If a Web client is going to be able to handle any arbitrary SGML DTD, then it must always be able to find a description of what kinds of 'handling' will be required --- at the simplest level, the external SGML browser needs to know how to display the document on screen. We propose that once again, the HTTP server be responsible for supplying a style sheet on demand, for any document it has provided. Style sheet specifications for public DTDs (such as HTML, the Text Encoding Initiative encoding scheme, or ISO 12083) will presumably become widespread common property; users could easily customize them locally, and servers might well provide access to more than one style for a given DTD.

We need to choose a standard language in which these style sheets are to be written, however. Most existing SGML editors and browsers do have style sheet mechanisms; unfortunately, they are currently product-specific, not standardized. It would be insane, however, to expect authors or publishers to formulate multiple style sheets for their documents, one in each proprietary style-sheet language. If the World Wide Web is to take serious advantage of SGML, this means that a common style-sheet language for browsing and forms, at least, must be agreed on.

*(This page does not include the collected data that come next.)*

-- ==== Sys2Proof/Tests/Slice0.lean ====
section
/-! SUPPORT. The model's own tests, with expected values from spec/95_test_vectors.md (each docstring names its vector),
and for every obligation that has hypotheses a witness: a concrete state and operands that meet all of them. -/

namespace Sys2Proof.Tests

open Sys2Proof.Machine

/-! ## Helpers -/

/-- A field of the next state, where there is one. -/
def nextField {α : Type} (f : State → α) : Host.Outcome State Fault Refusal → Option α
  | .next t => some (f t)
  | .fault _ => none
  | .refused _ => none

/-- The stream after a message, built from the definition of what it holds (R67). -/
def streamOf {w bs : Nat} (compress : Vector (BitVec w) 8 → Vector Byte bs → Vector (BitVec w) 8)
    (iv : Vector (BitVec w) 8) (msg : List Byte) (h : 0 < bs) : Stream w bs :=
  { H := chainBlocks compress iv (wholeBlocks bs msg)
    buf := Vector.ofFn fun i => msg.getD (msg.length / bs * bs + i.val) 0
    bufferLen := ⟨msg.length % bs, Nat.mod_lt _ h⟩ }

/-- An Accumulating instance that holds `msg`, hashed as `v`; the host's next actions are `host`. -/
def holding (v : Variant) (msg : List Byte) (host : List HostAction) : State :=
  { State.reset with
    phase := .accumulating
    variant := v
    ctx := match v with
      | .v256 => .ctx32
          { streamOf compress32 iv256 msg (by decide) with bitLength := BitVec.ofNat 64 (8 * msg.length) }
      | .v512 => .ctx64
          { streamOf compress64 iv512 msg (by decide) with
            bitLengthHi := BitVec.ofNat 64 (8 * msg.length / 2 ^ 64), bitLengthLo := BitVec.ofNat 64 (8 * msg.length) }
      | .v384 => .ctx64
          { streamOf compress64 iv384 msg (by decide) with
            bitLengthHi := BitVec.ofNat 64 (8 * msg.length / 2 ^ 64), bitLengthLo := BitVec.ofNat 64 (8 * msg.length) }
    host := host }

theorem streamOf_absorbed {w bs : Nat} (compress : Vector (BitVec w) 8 → Vector Byte bs → Vector (BitVec w) 8)
    (iv : Vector (BitVec w) 8) (msg : List Byte) (h : 0 < bs) : (streamOf compress iv msg h).Absorbed compress iv msg :=
  ⟨rfl, rfl, fun i _ => by simp [streamOf]⟩

theorem bits_split {n : Nat} (h : n < 2 ^ 128) :
    (BitVec.ofNat 64 (n / 2 ^ 64)).toNat * 2 ^ 64 + (BitVec.ofNat 64 n).toNat = n := by
  rw [BitVec.toNat_ofNat, BitVec.toNat_ofNat, Nat.mod_eq_of_lt (Nat.div_lt_of_lt_mul (by exact h)), Nat.mul_comm]
  exact Nat.div_add_mod n (2 ^ 64)

/-- The constructed instance holds its message, whenever the counter can count it. -/
theorem holding_holds (v : Variant) (msg : List Byte) (host : List HostAction) (h : 8 * msg.length < counterBound v) :
    (holding v msg host).HoldsMessage v msg := by
  refine ⟨.inr rfl, rfl, ?_⟩
  cases v with
  | v256 => exact ⟨_, rfl, streamOf_absorbed compress32 iv256 msg (by decide), Nat.mod_eq_of_lt h⟩
  | v512 => exact ⟨_, rfl, streamOf_absorbed compress64 iv512 msg (by decide), bits_split h⟩
  | v384 => exact ⟨_, rfl, streamOf_absorbed compress64 iv384 msg (by decide), bits_split h⟩

/-- "abc". -/
def abc : List Byte := [0x61, 0x62, 0x63]

/-- A live V256 instance with `len` buffered bytes and the given counter. -/
def live32 (len : Fin 64) (bits : Word64) (host : List HostAction) : State :=
  { State.reset with
    phase := .accumulating
    ctx := .ctx32 { H := iv256, buf := Vector.replicate 64 0, bufferLen := len, bitLength := bits }
    host := host }

/-- A live V512 instance with `len` buffered bytes and the given counter words. -/
def live64 (len : Fin 128) (hi lo : Word64) (host : List HostAction) : State :=
  { State.reset with
    phase := .accumulating
    variant := .v512
    ctx := .ctx64 { H := iv512, buf := Vector.replicate 128 0, bufferLen := len, bitLengthHi := hi, bitLengthLo := lo }
    host := host }

/-- A Faulted instance, of code ERR_ILLEGAL_COMMAND. -/
def faulted (host : List HostAction) : State := { State.reset with phase := .faulted, faultCode := 0x03, host := host }

/-- A Finalized instance. -/
def finalized (host : List HostAction) : State := { State.reset with phase := .finalized, host := host }

/-! ## Well-formedness (R94) -/

theorem test_wellFormed_refuses_long_update : (Instr.update 16777216).wellFormed = false := by decide

theorem test_wellFormed_admits_longest_update : (Instr.update 16777215).wellFormed = true := by decide

/-! ## Decoding: words written out from the encodings of 30_encoding.md, as 95_test_vectors.md section 2.7 lists them -/

/-- INIT.256, `op` = 0x01, `cmd[23:8]` = 0, variant 0x00. -/
theorem test_decode_init256 : decode (0x01#8 ++ 0x0000#16 ++ 0x00#8) = .command .init256 := by decide

theorem test_decode_init512 : decode (0x01#8 ++ 0x0000#16 ++ 0x01#8) = .command .init512 := by decide

theorem test_decode_init384 : decode (0x01#8 ++ 0x0000#16 ++ 0x02#8) = .command .init384 := by decide

/-- UPDATE 3, `op` = 0x02, `cmd[23:0]` = 3 (KAT-2). -/
theorem test_decode_update : decode 0x02000003 = .command (.update 3) := by decide

/-- FINALIZE, `op` = 0x03, `cmd[23:0]` = 0. -/
theorem test_decode_finalize : decode 0x03000000 = .command .finalize := by decide

/-- IN-9: the reserved field is looked at before the variant. -/
theorem test_decode_reserved_before_variant : decode 0x01010003 = .illegal .illegalCommand := by decide

theorem test_decode_table_word : decodeTableWord 32 0x02000003 = some (.update 3) ∧ decodeTableWord 32 0xFF000000 = none := by
  decide

/-- The host's probe: the placed word is the next command. -/
theorem test_withFetchWord :
    nextField (·.phase) (step (State.reset.withFetchWord 32 0x01000001)) = some .initialized ∧
      nextField (·.variant) (step (State.reset.withFetchWord 32 0x01000001)) = some .v512 := by
  decide

/-! ## Word functions (95_test_vectors.md section 2.1) -/

theorem test_functions32 :
    rotr 0xdeadbeef#32 16 = 0xbeefdead ∧ smallSigma0W32 0xdeadbeef = 0xabd31b0b ∧
      smallSigma1W32 0xdeadbeef = 0x689dbfec ∧ bigSigma0W32 0xdeadbeef = 0xb62e25ac ∧
      bigSigma1W32 0xdeadbeef = 0x345e14a3 := by
  decide

theorem test_functions64 :
    rotr 0x8000000000000001#64 1 = 0xc000000000000000 ∧
      smallSigma0W64 0xfedcba9876543210 = 0x6e6d388393b0e55e ∧ smallSigma1W64 0xfedcba9876543210 = 0x735cb9f2442bce85 ∧
      bigSigma0W64 0xfedcba9876543210 = 0x483a85eff3813e54 ∧ bigSigma1W64 0xfedcba9876543210 = 0x88fceedcccb8aa98 := by
  decide

theorem test_choice_majority :
    choice 0x0f0f0f0f#32 0x12345678 0x9abcdef0 = 0x92b4d6f8 ∧
      majority 0x0f0f0f0f#32 0x12345678 0x9abcdef0 = 0x1a3c5e78 := by
  decide

/-! ## Compression (CMP32-2, CMP32-4, CMP64-3, CMP64-6) -/

theorem test_compress32_zero : compress32 (Vector.replicate 8 0) (Vector.replicate 64 0) =
    #v[0x7ca51614, 0x425c3ba8, 0xce54dd2f, 0xc2020ae7, 0xb6e574d1, 0x98136d0f, 0xae7e26cc, 0xbf0be7a6] := by
  decide +kernel

theorem test_compress32_ones : compress32 iv256 (Vector.replicate 64 0xff) =
    #v[0xef0c748d, 0xf4da50a8, 0xd6c43c01, 0x3edc3ce7, 0x6c9d9fa9, 0xa1458ade, 0x56eb86c0, 0xa64492d2] := by
  decide +kernel

theorem test_compress64_zero : compress64 (Vector.replicate 8 0) (Vector.replicate 128 0) =
    #v[0xad3a5da838ebf830, 0x5d7142ff85fcbedb, 0x7fa8bf86d6f7ca99, 0x1c6b15b039d70bbf,
       0x29f6515289923518, 0x6fd7101d5f2e8f3a, 0x1c358d2476531450, 0x568c0d99d756dc3c] := by
  decide +kernel

theorem test_compress64_ones : compress64 iv384 (Vector.replicate 128 0xff) =
    #v[0xd9f221d6dc2a277a, 0x5ea5cbdf60c6c62b, 0x4bd18ea94a9959cc, 0x3ba8b0d78090476c,
       0xbf788ca595d8b9b2, 0xaa1fbb825c181414, 0xabfba836854969b3, 0xc65610f5d65b0415] := by
  decide +kernel

/-! ## INIT -/

/-- IN-1. -/
theorem test_init256 :
    nextField (fun t => (t.phase, t.rsp)) (exec .init256 State.reset) = some (.initialized, [0x00]) := by
  decide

As with DTDs, we propose that the WWW-Link field of the HTPP header be used to identify one or more style sheets suitable for a given document. For example:

WWW-Link:  href='ftp://gluon.cc.uic.edu//pub/tei/styles/tei2.style';
           rel='style-sheet'; title='Basic TEI Style Sheet'
WWW-Link:  href='ftp://gluon.cc.uic.edu//pub/tei/styles/tei2beta.style';
           rel='style-sheet'; title='TEI Style Sheet, alternate form'

More on style sheets below.

In summary, successful widespread use of external SGML browsers seems to require that a number of steps be taken.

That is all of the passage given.